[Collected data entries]
:::::
-- ==== Sys2Proof/Machine/Operands.lean ====
section
/-! DEFINITION. The operands of a command: its two length fields, checked against the variant's
fixed lengths, and the register words it takes, read from a register file at issue or from LATCH
at completion (R35, R38, R93, R94, R120, R121, R140). -/

namespace Sys2Proof.Machine

/-- A length field equals a byte count; the field is zero-extended and not scaled (R93). -/
def lenIs (len : BitVec 16) (n : Nat) : Bool := len.toNat == n

/-- CONSTRUCT's LEN_A is the key length (R94). -/
def keyLenOk (v : Variant) (lenA : BitVec 16) : Bool := lenIs lenA v.keyBytes

/-- CONSTRUCT's LEN_B is the tweak length (R94). -/
def tweakLenOk (v : Variant) (lenB : BitVec 16) : Bool := lenIs lenB v.tweakBytes

/-- ENCRYPT's and DECRYPT's two lengths are the block length, checked together (R94, R221). -/
def blockLensOk (v : Variant) (lenA lenB : BitVec 16) : Bool :=
  lenIs lenA v.blockBytes && lenIs lenB v.blockBytes

/-- The words 0..NW-1 of a 16-slot register file (R35, R38). -/
def usedWords (v : Variant) (f : Vector Word 16) : List Word := f.toList.take v.nw

/-- What a read of slot `j` of a 16-slot file gives: a reserved slot reads 0 (R35). -/
def readSlot (v : Variant) (f : Vector Word 16) (j : Fin 16) : Word :=
  if j.val < v.nw then f[j] else 0#64

/-- A host write of slot `j` of a 16-slot file: a reserved slot ignores it (R35). -/
def writeSlot (v : Variant) (f : Vector Word 16) (j : Fin 16) (w : Word) : Vector Word 16 :=
  if j.val < v.nw then f.set j w else f

/-- The file with its words 0..NW-1 replaced by a block, the reserved slots kept (R34, R35). -/
def writeBlock (v : Variant) (f : Vector Word 16) (block : List Word) : Vector Word 16 :=
  Vector.ofFn fun j : Fin 16 => if j.val < v.nw then block.getD j.val 0#64 else f[j]

/-- The key k[0..NW-1] of a CONSTRUCT (R120). -/
def State.keyWords (s : State) : List Word := s.latch.key

/-- The tweak t[0], t[1] of a CONSTRUCT (R121). -/
def State.tweakWords (s : State) : Vector Word 2 := s.latch.tweak

/-- The source block of an ENCRYPT or DECRYPT (R140). -/
def State.blockWords (s : State) : List Word := s.latch.data

end Sys2Proof.Machine
end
:::::
WHAT YOU SHOULD DO: If a line in the records above has the word "reserved", copy it.

RESPONSE FOR THIS EXERCISE:
/-- What a read of slot `j` of a 16-slot file gives: a reserved slot reads 0 (R35). -/
/-- A host write of slot `j` of a 16-slot file: a reserved slot ignores it (R35). -/
/-- The file with its words 0..NW-1 replaced by a block, the reserved slots kept (R34, R35). -/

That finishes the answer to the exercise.